PROBLEM STATEMENT: In the data that follows, find the line with "g.entries.length + a.entries.length ≤"; transcribe it, every later line up to the one with "start a.cue g.link", and that line as well, exactly and with no others.

STUDY MATERIAL:
/-- A fading output stays between its start and its target, at start + (target - start) × k / F truncated toward zero, and
ends on the target (R135); the emitter solve gives one output
from 0 to 65,535 for each emitter, and full ones for the clamped (R133). Its values: the pair that covers the hue with its
fractions (R130), the larger of them brought to full (R131), the white amount (R132), gain, trim and output (R133); the wheel match takes the position of least
score, the first among equals (R134). What a target resolves to (R127 to R129). What a COLOUR hand-over does to record, tag,
slots and notices: an ineffective target settles at once, a wheel position is snapped and written at once, emitter values
start a fade, and a record that is not stepping only stores (R124 to R126, R134); the same for the update of a stored
palette, which keeps the tag (R136), and for a record whose stepping resumes (R140). That an ineffective target found at a
palette store settles is the model's choice (log entry 40). The colour slot values: each emitter's output split into coarse
and fine, or a rounded coarse value alone, the wheel value unchanged at the wheel role, none for a kind of model NONE
(R189). -/
def Obligations.ColourValuesLieInRange : Prop :=
  (∀ (k : Profile) (outs : List Nat),
    (k.model = .none → colourSlots k outs = []) ∧
    (∀ l role v, k.model = .wheel l role → outs = [v] → colourSlots k outs = [(role, v)]) ∧
    ∀ es, k.model = .emitter es →
      (colourSlots k outs = (es.zip outs).flatMap fun x =>
        match x.1.fine with
        | some f => [(x.1.coarse, x.2 / 256), (f, x.2 % 256)]
        | none => [(x.1.coarse, Nat.min 255 ((x.2 + 128) / 256))]) ∧
      ((∀ v ∈ outs, v ≤ 65535) → ∀ w ∈ colourSlots k outs, w.2 ≤ 255)) ∧
  (∀ a b k n, 0 < n → k ≤ n →
    Nat.min a b ≤ fadeValue a b k n ∧ fadeValue a b k n ≤ Nat.max a b ∧ fadeValue a b n n = b ∧
    (fadeValue a b k n : Int) = a + (((b : Int) - a) * k).tdiv n) ∧
  (∀ es trims h sat,
    (emitterSolve es trims h sat).1.length = es.length ∧ (∀ v ∈ (emitterSolve es trims h sat).1, v ≤ 65535) ∧
    ∀ i ∈ (emitterSolve es trims h sat).2, (emitterSolve es trims h sat).1[i]? = some 65535) ∧
  (∀ (es : List Emitter) (trims : List Nat) (h sat : Nat) (hued : List (Nat × Nat)),
    hued = (es.zipIdx.filterMap fun x => x.1.hue.map fun hue => (x.2, hue)) → hued ≠ [] →
    ∃ lower upper arc offset : Nat,
      ((∃ k a b, hued[k]? = some (lower, a) ∧ hued[k + 1]? = some (upper, b) ∧ a ≤ h ∧ h < b ∧ arc = b - a ∧
          offset = h - a) ∨
        ((∀ (k : Nat) x y, hued[k]? = some x → hued[k + 1]? = some y → h < x.2 ∨ y.2 ≤ h) ∧
          ∃ a b, hued.head? = some (upper, a) ∧ hued.getLast? = some (lower, b) ∧ arc = a + 3600 - b ∧
            offset = (h + 3600 - b) % 3600)) ∧
      ∀ (i : Nat) (e : Emitter) (fi fj m l w v a b : Nat), es[i]? = some e →
        fj = (offset * 4096 + arc / 2) / arc → fi = 4096 - fj → m = Nat.max fi fj →
        l = (if i = lower then (fi * 4096 + m / 2) / m else if i = upper then (fj * 4096 + m / 2) / m else 0) →
        w = ((1000 - sat) * 4096 + 500) / 1000 →
        v = (if e.hue = none then w
          else if es.any (fun x => x.hue.isNone) = true then (l * sat + 500) / 1000
          else Nat.min 4096 ((l * sat + 500) / 1000 + w)) →
        a = (v * e.gain + 2048) / 4096 → b = (a * trims.getD i 4096 + 2048) / 4096 →
        (emitterSolve es trims h sat).1[i]? = some (if b ≤ 4096 then (b * 65535 + 2048) / 4096 else 65535) ∧
          (i ∈ (emitterSolve es trims h sat).2 ↔ 4096 < b)) ∧
  (∀ (h sat d : Nat) (p : WheelPos), d = (h - p.hue) + (p.hue - h) →
    wheelScore h sat p = Nat.min d (3600 - d) * Nat.min sat p.sat / 1000 + 2 * ((sat - p.sat) + (p.sat - sat))) ∧
  (∀ h sat l p, wheelMatch h sat l = some p →
    ∃ i : Nat, l[i]? = some p ∧
      ∀ (j : Nat) q, l[j]? = some q →
        wheelScore h sat p < wheelScore h sat q ∨ (wheelScore h sat p = wheelScore h sat q ∧ i ≤ j)) ∧
  (∀ (s : State) (k : Profile) (p : Patch) (hue : Int) (sat i h : Nat), (h : Int) = hue % 3600 →
    (∀ es, k.model = .emitter es →
      s.resolveColour k p (.hueSat hue sat) =
        (.levels (emitterSolve es p.trims h (Nat.min sat 1000)).1 h (Nat.min sat 1000)
          (emitterSolve es p.trims h (Nat.min sat 1000)).2, none) ∧
      s.resolveColour k p (.wheelSlot i) = (.ineffective, none)) ∧
    (∀ l role, k.model = .wheel l role →
      (∀ x, wheelMatch h (Nat.min sat 1000) l = some x →
        s.resolveColour k p (.hueSat hue sat) = (.snap x.value true, none)) ∧
      (∀ x, l[i]? = some x → s.resolveColour k p (.wheelSlot i) = (.snap x.value false, none)) ∧
      (∀ x, l.length ≤ i → l.getLast? = some x → s.resolveColour k p (.wheelSlot i) = (.snap x.value false, none))) ∧
    (k.model = .none →
      s.resolveColour k p (.hueSat hue sat) = (.ineffective, none) ∧
      s.resolveColour k p (.wheelSlot i) = (.ineffective, none)) ∧
    ∀ q : Nat,
      ((∀ e ∈ s.memory.palettes, e.number ≠ q) → s.resolveColour k p (.palette q) = (.ineffective, none)) ∧
      ∀ e, s.paletteEntry q = some e →
        (∀ j v, 1 ≤ j → j < e.length → s.readSlot (e.start + j) = some (.override p.kind v) →
          (∀ j', 1 ≤ j' → j' < j → ∀ w, s.readSlot (e.start + j') ≠ some (.override p.kind w)) →
          (∀ hh ss, v = .hueSat hh ss →
            s.resolveColour k p (.palette q) = ((s.resolveColour k p (.hueSat hh ss)).1, some q)) ∧
          (∀ w, v = .wheel w →
            s.resolveColour k p (.palette q) = ((s.resolveColour k p (.wheelSlot w)).1, some q))) ∧
        (∀ q' hh ss fd n, s.readSlot e.start = some (.paletteHeader q' hh ss fd n) →
          (∀ j, 1 ≤ j → j < e.length → ∀ w, s.readSlot (e.start + j) ≠ some (.override p.kind w)) →
          s.resolveColour k p (.palette q) = ((s.resolveColour k p (.hueSat hh ss)).1, some q))) ∧
  (∀ (s : State) (f : Nat) (k : Profile) (p : Patch) (o : ColourOut), s.profileOf f = some k → s.patchOf f = some p →
    ∃ t : State, s.applyColour f o = t ∧
      t = ((((s.withColour t.colour).withLink t.link).withLines t.lines).withClaims t.claims).withPlayback t.playback ∧
      t.colourOf f = some o.after ∧ (∀ g, g ≠ f → t.colourOf g = s.colourOf g) ∧ t.claims.aim = s.claims.aim ∧
      t.claims.prio = s.claims.prio ∧
      t.lines =
        (if o.write = true then
          s.setLine p.line
            { s.line p.line with
              buffer := Store.setAll 0 (s.line p.line).buffer
                ((colourSlots k o.after.outputs).map fun w => (p.base + w.1, BitVec.ofNat 8 w.2)) }
        else s).lines ∧
      (o.clamp = none → t.link = s.link) ∧
      (∀ h sat es, o.clamp = some (h, sat, es) →
        t.link = ((s.raise .gamutClamp none 1).withNotices
          { s.link.notices with gamutClamp := some ⟨f, h, sat, es⟩ }).link) ∧
      (o.report = none → t.playback = s.playback ∧ t.claims = s.claims) ∧
      ∀ tag, o.report = some tag →
        t.playback.reports = s.playback.reports ++ [⟨true, tag⟩] ∧ (∀ g, g ≠ f → t.colourStack g = s.colourStack g) ∧
        t.colourStack f = (s.colourStack f).map fun e => if e.tag = some tag then { e with owed := false } else e) ∧
  (∀ s : State,
    s.resumeColours =
      s.patchedFixtures.foldl
        (fun u f =>
          match u.colourOf f, u.profileOf f, u.patchOf f with
          | some c, some k, some p => u.applyColour f (u.resumeColour k p c)
          | _, _, _ => u)
        (s.withColour { s.colour with timer := some (s.now + 8000) })) ∧
  ∀ (s : State) (f : Nat) (k : Profile) (p : Patch) (c d : Colour) (t : ColourTarget) (ms : Nat)
      (tag : Option LaunchTag) (r : Resolved × Option Nat), s.profileOf f = some k → s.patchOf f = some p →
    s.colourOf f = some c → r = s.resolveColour k p t → d = { c with target := some t, tag := tag } →
    (s.colourStepping = false → s.handColour f t ms tag = s.setColourOf f (some d)) ∧
    (s.colourStepping = true →
      (r.1 = .ineffective →
        s.handColour f t ms tag = s.applyColour f ⟨{ d with fade := none, tag := none }, tag, none, false⟩) ∧
      (∀ v matched, r.1 = .snap v matched →
        s.handColour f t ms tag = s.applyColour f
          ⟨{ d with
              outputs := [v], fade := some ⟨[v], [v], 0, 0⟩, origin := r.2
              gamut := if matched = true then false else c.gamut }, none, none, true⟩) ∧
      (∀ outs hue sat es, r.1 = .levels outs hue sat es →
        s.handColour f t ms tag = s.applyColour f
          ⟨{ d with
              fade := some ⟨c.outputs, outs, Nat.min ((ms + 4) / 8) 16383, 0⟩, origin := r.2, gamut := !es.isEmpty },
            none, if es = [] then none else some (hue, sat, es), false⟩)) ∧
    s.handNoColour f = s.setColourOf f (some { c with target := none, tag := none, fade := none }) ∧
    (∀ q, t = .palette q → c.target = some t → s.colourStepping = true →
      s.updatePalette f q ms = s.handColour f t ms c.tag) ∧
    (∀ q, c.target ≠ some (.palette q) ∨ s.colourStepping = false →
      s.updatePalette f q ms = s.setColourOf f (some c)) ∧
    (c.target = none → s.resumeColour k p c = ⟨c, none, none, false⟩) ∧
    (c.target = some t →
      (r.1 = .ineffective → s.resumeColour k p c = ⟨{ c with tag := none }, c.tag, none, false⟩) ∧
      (∀ v matched, r.1 = .snap v matched →
        s.resumeColour k p c =
          ⟨{ c with
              outputs := [v], fade := some ⟨[v], [v], 0, 0⟩, origin := r.2
              gamut := if matched = true then false else c.gamut }, none, none, true⟩) ∧
      ∀ outs hue sat es, r.1 = .levels outs hue sat es →
        s.resumeColour k p c =
          ⟨{ c with
              fade := if outs ≠ c.outputs ∨ c.tag.isSome = true then some ⟨c.outputs, outs, 0, 0⟩ else none
              origin := r.2, gamut := !es.isEmpty },
            none, if es = [] then none else some (hue, sat, es), false⟩)

/-! ### Cue Memory (chapter 8) -/

/-- STORE_CUE in one frame is refused BUSY, NEEDS_PACK or FULL, or stores the cue as judged; FIRST, MORE and LAST gather a
cue in the staging record and store it alike, a refusal leaving the staging record as it was (R146, R147, R209). The
judgement of n slots, with the old run freed: a new number in a full directory is FULL; the run is stored at the fill mark
M when M + n is at most the palette floor; else it is NEEDS_PACK when n fits beside the runs that remain, and FULL when it
does not (R144, R147). The stored run reads back as its header and entries, its
directory entry names it, and no slot outside the new run and the old one changes. -/
def Obligations.CuesAreStored : Prop :=
  (∀ (s : State) (a : CueArgs) (link : LinkKind), s.handed (.storeCue 0 a) = true → linkOfCode a.link = some link →
    cueFieldsOk a = true →
    (s.cueBusy a.cue = true → exec (.storeCue 0 a) s = .next (s.refused .busy)) ∧
    (s.cueBusy a.cue = false →
      (∀ start rep, s.memory.judgeCue a.cue (a.entries.length + 1) = .stored start rep →
        exec (.storeCue 0 a) s = .next
          ((s.withMemory (s.memory.storeCue start a.cue link (Nat.min 600000 a.time) a.entries)).answered .ok
            [BitVec.ofNat 8 start, BitVec.ofNat 8 (start / 256), if rep then 1 else 0])) ∧
      (s.memory.judgeCue a.cue (a.entries.length + 1) = .needsPack →
        exec (.storeCue 0 a) s = .next (s.refused .needsPack)) ∧
      (s.memory.judgeCue a.cue (a.entries.length + 1) = .full →
        exec (.storeCue 0 a) s = .next (s.refused .full)))) ∧
  (∀ (s : State) (a : CueArgs) (link : LinkKind), s.handed (.storeCueFirst a) = true →
    linkOfCode a.link = some link → cueFieldsOk a = true →
    exec (.storeCueFirst a) s = .next
      ((s.withMemory
        { s.memory with staging := some ⟨a.cue, link, Nat.min 600000 a.time, a.entries⟩ }).answered .ok
        [BitVec.ofNat 8 a.entries.length])) ∧
  (∀ (s : State) (a : CueArgs) (g : Staging), s.memory.staging = some g → g.cue = a.cue → morePartOk a = true →
    g.entries.length + a.entries.length ≤ 255 →
    (s.handed (.storeCueMore a) = true →
      exec (.storeCueMore a) s = .next
        ((s.withMemory
          { s.memory with staging := some { g with entries := g.entries ++ a.entries } }).answered .ok
          [BitVec.ofNat 8 (g.entries.length + a.entries.length)])) ∧
    (s.handed (.storeCueLast a) = true → s.cueBusy a.cue = true →
      exec (.storeCueLast a) s = .next (s.refused .busy)) ∧
    (s.handed (.storeCueLast a) = true → s.cueBusy a.cue = false →
      ∀ start rep, s.memory.judgeCue a.cue (g.entries.length + a.entries.length + 1) = .stored start rep →
        exec (.storeCueLast a) s = .next
          ((s.withMemory
            { s.memory.storeCue start a.cue g.link g.linkMs (g.entries ++ a.entries) with staging := none }).answered .ok
            [BitVec.ofNat 8 start, BitVec.ofNat 8 (start / 256), if rep then 1 else 0])) ∧
    (s.handed (.storeCueLast a) = true → s.cueBusy a.cue = false →
      (s.memory.judgeCue a.cue (g.entries.length + a.entries.length + 1) = .needsPack →
        exec (.storeCueLast a) s = .next (s.refused .needsPack)) ∧
      (s.memory.judgeCue a.cue (g.entries.length + a.entries.length + 1) = .full →
        exec (.storeCueLast a) s = .next (s.refused .full)))) ∧
  (∀ (m : CueMemory) (cue n : Nat) (rest : List DirEntry) (old : Bool),
    rest = m.cues.filter (fun e => decide (e.number ≠ cue)) → old = m.cues.any (fun e => decide (e.number = cue)) →
    (old = false → 512 ≤ m.cues.length → m.judgeCue cue n = .full) ∧
    (old = true ∨ m.cues.length < 512 →
      (fillOf rest + n ≤ floorOf m.palettes → m.judgeCue cue n = .stored (fillOf rest) old) ∧
      (floorOf m.palettes < fillOf rest + n →
        (n + ((rest ++ m.palettes).map fun e => e.length).sum ≤ 8192 → m.judgeCue cue n = .needsPack) ∧
        (8192 < n + ((rest ++ m.palettes).map fun e => e.length).sum → m.judgeCue cue n = .full)))) ∧
  (∀ d : List DirEntry,
    (∀ e ∈ d, e.start + e.length ≤ fillOf d ∧ floorOf d ≤ e.start) ∧ floorOf d ≤ 8192 ∧
    (fillOf d = 0 ∨ ∃ e ∈ d, fillOf d = e.start + e.length) ∧ (floorOf d = 8192 ∨ ∃ e ∈ d, floorOf d = e.start)) ∧
  ∀ (m : CueMemory) (start cue ms : Nat) (link : LinkKind) (es : List RawEntry),
    ∃ m', m.storeCue start cue link ms es = m' ∧
      Store.get none m'.slots start = some (.cueHeader cue es.length link ms) ∧
      (∀ i e, es[i]? = some e → Store.get none m'.slots (start + 1 + i) = some (.cueEntry e)) ∧
      dirFind cue m'.cues = some ⟨cue, start, es.length + 1⟩ ∧
      (∀ n, n ≠ cue → dirFind n m'.cues = dirFind n m.cues) ∧
      (∀ i, (i < start ∨ start + es.length + 1 ≤ i) →
        (∀ e, dirFind cue m.cues = some e → i < e.start ∨ e.start + e.length ≤ i) →
        Store.get none m'.slots i = Store.get none m.slots i) ∧
      m'.palettes = m.palettes ∧ m'.pack = m.pack ∧ m'.staging = m.staging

REPLY:
    g.entries.length + a.entries.length ≤ 255 →
    (s.handed (.storeCueMore a) = true →
      exec (.storeCueMore a) s = .next
        ((s.withMemory
          { s.memory with staging := some { g with entries := g.entries ++ a.entries } }).answered .ok
          [BitVec.ofNat 8 (g.entries.length + a.entries.length)])) ∧
    (s.handed (.storeCueLast a) = true → s.cueBusy a.cue = true →
      exec (.storeCueLast a) s = .next (s.refused .busy)) ∧
    (s.handed (.storeCueLast a) = true → s.cueBusy a.cue = false →
      ∀ start rep, s.memory.judgeCue a.cue (g.entries.length + a.entries.length + 1) = .stored start rep →
        exec (.storeCueLast a) s = .next
          ((s.withMemory
            { s.memory.storeCue start a.cue g.link g.linkMs (g.entries ++ a.entries) with staging := none }).answered .ok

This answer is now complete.